*** Block opens ***
-- ==== Sys2Proof/Laws/Evaluate.lean ====
section
/-! SUPPORT. Placing frames, and an evaluation of conditions with the effects of the transitions into
STALE. -/

namespace Sys2Proof.Machine

/-! ### Placing a frame (R72 to R74) -/

/-- Placing a frame changes the pending and the held-back frames alone. -/
theorem Port.place_eq (e : OutEntry) (x : Port) :
    x.place e = { x with pend := (x.place e).pend, heldBack := (x.place e).heldBack } := by
  simp only [Port.place]
  split_ifs <;> rfl

@[simp] theorem Port.place_state (e : OutEntry) (x : Port) : (x.place e).state = x.state := by
  rw [Port.place_eq]

@[simp] theorem Port.place_autotrain (e : OutEntry) (x : Port) :
    (x.place e).autotrain = x.autotrain := by rw [Port.place_eq]

@[simp] theorem Port.place_temp (e : OutEntry) (x : Port) : (x.place e).temp = x.temp := by
  rw [Port.place_eq]

@[simp] theorem Port.place_reqs (e : OutEntry) (x : Port) : (x.place e).reqs = x.reqs := by
  rw [Port.place_eq]

@[simp] theorem Port.place_tx (e : OutEntry) (x : Port) : (x.place e).tx = x.tx := by
  rw [Port.place_eq]

/-- The place a held-back frame waits for, after a removal, is one of the list left (R72). -/
theorem Port.placeAfter_le (drop : OutFrame → Bool) (x : Port) (w : Nat) :
    x.placeAfter drop w ≤ (x.removePending drop).outLen := by
  have kept := ((x.pend.take_sublist (w - x.tx.toList.length)).countP_le
    (p := fun e => !drop e.frame)).trans_eq List.countP_eq_length_filter
  simp only [Port.placeAfter, Port.removePending, Port.outLen]
  split_ifs <;> omega

/-- The frame nearest the head is on the list (R72). -/
theorem Port.firstPlain_le (x : Port) : x.firstPlain ≤ x.outLen := by
  unfold Port.firstPlain Port.outLen
  split
  · rename_i i h
    have := (List.findIdx?_eq_some_iff_getElem.mp h).1
    omega
  · exact Nat.zero_le _

@[simp] theorem Port.placeNotice_state (c : ClassId) (k : NoticeKind) (g : Nat) (x : Port) :
    (x.placeNotice c k g).state = x.state := by simp [Port.placeNotice, Port.removePending]

@[simp] theorem Port.placeNotice_autotrain (c : ClassId) (k : NoticeKind) (g : Nat) (x : Port) :
    (x.placeNotice c k g).autotrain = x.autotrain := by simp [Port.placeNotice, Port.removePending]

/-! ### Transitions into STALE (R43 to R45) -/

/-- The port of `r` as a transition into STALE of `r` leaves it. -/
def staleNotice (p : PortId) (x : Port) (r : Record) : Port :=
  if r.key.port = p ∧ r.applied.isSome ∧ x.state = .online then x.placeNotice r.key.cls .stale r.gen
  else x

@[simp] theorem staleNotice_state (p : PortId) (x : Port) (r : Record) :
    (staleNotice p x r).state = x.state := by
  simp only [staleNotice]
  split_ifs <;> simp

@[simp] theorem staleNotice_autotrain (p : PortId) (x : Port) (r : Record) :
    (staleNotice p x r).autotrain = x.autotrain := by
  simp only [staleNotice]
  split_ifs <;> simp

theorem foldl_staleNotice (p : PortId) (l : List Record) (x : Port) :
    (l.foldl (staleNotice p) x).state = x.state ∧
      (l.foldl (staleNotice p) x).autotrain = x.autotrain := by
  induction l generalizing x with
  | nil => exact ⟨rfl, rfl⟩
  | cons r l ih =>
    obtain ⟨h1, h2⟩ := ih (staleNotice p x r)
    exact ⟨by simp [h1], by simp [h2]⟩

/-- The effects of a transition into STALE of one record. -/
theorem State.turnedStale_spec (s : State) (r : Record) :
    (s.turnedStale r = { s with
      ports := (s.turnedStale r).ports, autoReqs := (s.turnedStale r).autoReqs
      events := (s.turnedStale r).events }) ∧
    s.StaleEffects (s.turnedStale r) [r] := by
  have hport : ∀ p, (s.notify r .stale r.gen).port p = staleNotice p (s.port p) r := by
    intro p
    simp only [State.notify, staleNotice]
    by_cases hp : r.key.port = p
    · subst hp
      by_cases h : r.applied.isSome = true ∧ (s.port r.key.port).state = .online
      · simp [h]
      · rw [if_neg h, if_neg (by tauto)]
    · have hne : ∀ a b : Port, (if r.key.port = p ∧ r.applied.isSome = true ∧
          (s.port p).state = .online then a else b) = b := fun a b => if_neg fun h => hp h.1
      rw [hne]
      split_ifs
      · rw [State.port_modPort, if_neg hp]
      · rfl
  have hn : s.notify r .stale r.gen = { s with ports := (s.notify r .stale r.gen).ports } := by
    simp only [State.notify]
    split_ifs <;> rfl
  have hauto : ((s.notify r .stale r.gen).port r.key.port).autotrain =
      (s.port r.key.port).autotrain := by rw [hport]; simp
  have hstate : ((s.notify r .stale r.gen).port r.key.port).state = (s.port r.key.port).state := by
    rw [hport]; simp
  have hreq : (s.notify r .stale r.gen).autoReqs = s.autoReqs := by rw [hn]
  have hev : (s.notify r .stale r.gen).events = s.events := by rw [hn]
  have hasks : s.asksTraining r = true ↔
      ((s.port r.key.port).autotrain = true ∧ (s.port r.key.port).state ≠ .offline) ∧
        r.holdOff = false := by simp [State.asksTraining]
  have hsees : s.seesStale r = true ↔
      (s.port r.key.port).autotrain = false ∨ (s.port r.key.port).state = .offline := by
    simp [State.seesStale]
  simp only [State.turnedStale, State.staleRequest, hauto, hstate, Bool.not_eq_true']
  by_cases h1 : (s.port r.key.port).autotrain = false ∨ (s.port r.key.port).state = .offline
  · rw [if_pos h1]
    have ha : s.asksTraining r = false := by
      rw [Bool.eq_false_iff, ne_eq, hasks]
      rcases h1 with h | h <;> simp [h]
    refine ⟨by rw [State.raise, hn], fun p => hport p, ?_, ?_⟩
    · simp [State.raise, hreq, ha]
    · simp [State.raise, hev, hsees.mpr h1, EventFlag.mask, EventFlag.bit]
  · rw [if_neg h1]
    have hs : s.seesStale r = false := by rw [Bool.eq_false_iff, ne_eq, hsees]; exact h1
    by_cases h2 : r.holdOff = true
    · rw [if_pos h2]
      have ha : s.asksTraining r = false := by
        rw [Bool.eq_false_iff, ne_eq, hasks]
        simp [h2]
      refine ⟨by rw [hn], fun p => hport p, ?_, ?_⟩
      · simp [hreq, ha]
      · simp [hev, hs]
    · rw [if_neg h2]
      have ha : s.asksTraining r = true := by
        rw [hasks]
        simp only [not_or, Bool.not_eq_false] at h1
        exact ⟨h1, by simpa using h2⟩
      refine ⟨by rw [hn], fun p => hport p, ?_, ?_⟩
      · simp [hreq, ha]
      · simp [hev, hs]

/-- Effects one after the other. -/
theorem State.StaleEffects.append {s t u : State} {a b : List Record} (h : s.StaleEffects t a)
    (h' : t.StaleEffects u b) : s.StaleEffects u (a ++ b) := by
  obtain ⟨hp, hq, he⟩ := h
  obtain ⟨hp', hq', he'⟩ := h'
  have hport : ∀ p, t.port p = a.foldl (staleNotice p) (s.port p) := hp
  have hasks : ∀ r, t.asksTraining r = s.asksTraining r := by
    intro r
    simp [State.asksTraining, hport, foldl_staleNotice]
  have hsees : ∀ r, t.seesStale r = s.seesStale r := by
    intro r
    simp [State.seesStale, hport, foldl_staleNotice]
  refine ⟨fun p => ?_, ?_, ?_⟩
  · rw [hp' p, hp p, List.foldl_append]
  · simp only [hq', hq, funext hasks, List.filter_append, List.map_append, List.append_assoc]
  · rw [he', he, List.any_append]
    simp only [funext hsees]
    cases a.any s.seesStale <;> cases b.any s.seesStale <;>
      simp [BitVec.or_assoc]

/-! ### Evaluations (R35, R41, R43) -/

/-- The records among `slots` that taking the conditions `f` gives turns STALE, as they then stand. -/
def State.turning (s : State) (f : Record → Condition) (slots : List SlotId) : List Record :=
  slots.filterMap fun i => (s.slot i).record?.bind fun r =>
    if f r = .stale ∧ r.cond ≠ .stale then some { r with cond := f r } else none

/-- One record takes the condition `f` gives it. -/
theorem State.setCondition_spec (s : State) (i : SlotId) (f : Record → Condition) {r : Record}
    (h : s.slot i = .occupied r) :
    (s.setCondition i (f r) = { s with
      slots := s.slots.set i (.occupied { r with cond := f r })
      ports := (s.setCondition i (f r)).ports, autoReqs := (s.setCondition i (f r)).autoReqs
      events := (s.setCondition i (f r)).events }) ∧
    s.StaleEffects (s.setCondition i (f r)) (s.turning f [i]) := by
  simp only [State.setCondition, h, State.turning, List.filterMap_cons, List.filterMap_nil,
    Slot.record?, Option.bind_some]
  by_cases hc : f r = .stale ∧ r.cond ≠ .stale
  · rw [if_pos hc, if_pos hc]
    obtain ⟨h1, h2⟩ := (s.setSlot i (.occupied { r with cond := f r })).turnedStale_spec
      { r with cond := f r }
    exact ⟨h1, h2⟩
  · rw [if_neg hc, if_neg hc]
    exact ⟨rfl, fun _ => rfl, by simp, by simp⟩

/-- What an evaluation leaves: the conditions `f` gives, the effects of the transitions into STALE, and
nothing else changed. -/
theorem State.evaluate_spec (s : State) (f : Record → Condition) :
    (s.evaluate f = { s with
      slots := (s.evaluate f).slots, ports := (s.evaluate f).ports
      autoReqs := (s.evaluate f).autoReqs, events := (s.evaluate f).events }) ∧
    s.Evaluated (s.evaluate f) f := by
  have walk : ∀ (l : List SlotId) (t : State), l.Nodup →
      ∃ u, l.foldl (fun t i => match t.slot i with
        | .occupied r => t.setCondition i (f r)
        | .free | .reserved _ _ => t) t = u ∧
      (u = { t with slots := u.slots, ports := u.ports, autoReqs := u.autoReqs, events := u.events }) ∧
      (∀ i, u.slot i = if i ∈ l then (t.slot i).mapRecord fun r => { r with cond := f r }
        else t.slot i) ∧
      t.StaleEffects u (t.turning f l) := by
    intro l
    induction l with
    | nil =>
      intro t _
      exact ⟨t, rfl, rfl, fun i => by simp, fun _ => rfl, by simp [State.turning],
        by simp [State.turning]⟩
    | cons i l ih =>
      intro t hl
      obtain ⟨hi, hl⟩ := List.nodup_cons.mp hl
      obtain ⟨v, hv, hveq, hvslot, hveff⟩ : ∃ v, (match t.slot i with
          | .occupied r => t.setCondition i (f r)
          | .free | .reserved _ _ => t) = v ∧
          (v = { t with
            slots := v.slots, ports := v.ports, autoReqs := v.autoReqs, events := v.events }) ∧
          (∀ j, v.slot j = if j = i then (t.slot i).mapRecord fun r => { r with cond := f r }
            else t.slot j) ∧
          t.StaleEffects v (t.turning f [i]) := by
        rcases hx : t.slot i with _ | ⟨k, n⟩ | r
        · have hnone : t.turning f [i] = [] := by simp [State.turning, hx, Slot.record?]
          rw [hnone]
          refine ⟨t, rfl, rfl, fun j => ?_, fun _ => rfl, by simp, by simp⟩
          split_ifs with h
          · rw [h, hx]
            rfl
          · rfl
        · have hnone : t.turning f [i] = [] := by simp [State.turning, hx, Slot.record?]
          rw [hnone]
          refine ⟨t, rfl, rfl, fun j => ?_, fun _ => rfl, by simp, by simp⟩
          split_ifs with h
          · rw [h, hx]
            rfl
          · rfl
        · obtain ⟨h1, h2⟩ := t.setCondition_spec i f hx
          refine ⟨_, rfl, ?_, fun j => ?_, h2⟩
          · simp only
            rw [h1]
          · simp only
            rw [h1]
            simp only [State.slot, Table.get_set, Slot.mapRecord]
            split_ifs with ha hb hb
            · rfl
            · exact absurd ha.symm hb
            · exact absurd hb.symm ha
            · rfl
      obtain ⟨u, hu, hueq, huslot, hueff⟩ := ih v hl
      have hturn : v.turning f l = t.turning f l := by
        apply List.filterMap_congr
        intro j hj
        have : j ≠ i := fun h => hi (h ▸ hj)
        rw [hvslot, if_neg this]
      refine ⟨u, by rw [List.foldl_cons, hv, hu], ?_, fun j => ?_, ?_⟩
      · rw [hueq, hveq]
      · rw [huslot, hvslot]
        by_cases hj : j = i
        · subst hj
          simp [hi]
        · simp [hj]
      · have := hveff.append hueff
        rw [hturn] at this
        have happ : t.turning f (i :: l) = t.turning f [i] ++ t.turning f l := by
          rw [State.turning, State.turning, State.turning, ← List.filterMap_append]
          rfl
        rw [happ]
        exact this
  obtain ⟨u, hu, hueq, huslot, hueff⟩ := walk (List.finRange 24) s (List.nodup_finRange 24)
  have he : s.evaluate f = u := hu
  rw [he]
  refine ⟨hueq, fun i => by rw [huslot, if_pos (List.mem_finRange i)], ?_⟩
  have : s.turned u = s.turning f (List.finRange 24) := by
    apply List.filterMap_congr
    intro i _
    rw [huslot, if_pos (List.mem_finRange i)]
    rcases s.slot i with _ | ⟨k, n⟩ | r
    · rfl
    · rfl
    · simp only [Slot.mapRecord, Slot.record?, Option.any_some, Option.bind_some]
      by_cases hc : f r = .stale ∧ r.cond ≠ .stale
      · simp [Option.filter, hc.1, hc.2]
      · rw [if_neg hc]
        by_cases h1 : f r = .stale
        · have h2 : r.cond = .stale := by
            by_contra h2
            exact hc ⟨h1, h2⟩
          simp [Option.filter, h2]
        · have h3 : (f r == .stale) = false := by simpa using h1
          simp [Option.filter, h3]
  rw [this]
  exact hueff

end Sys2Proof.Machine
end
*** Block closes ***
* PROBLEM:
From the records above, pull out each line that has "induction".

* SOLUTION TO THIS TASK:
  induction l generalizing x with
    induction l with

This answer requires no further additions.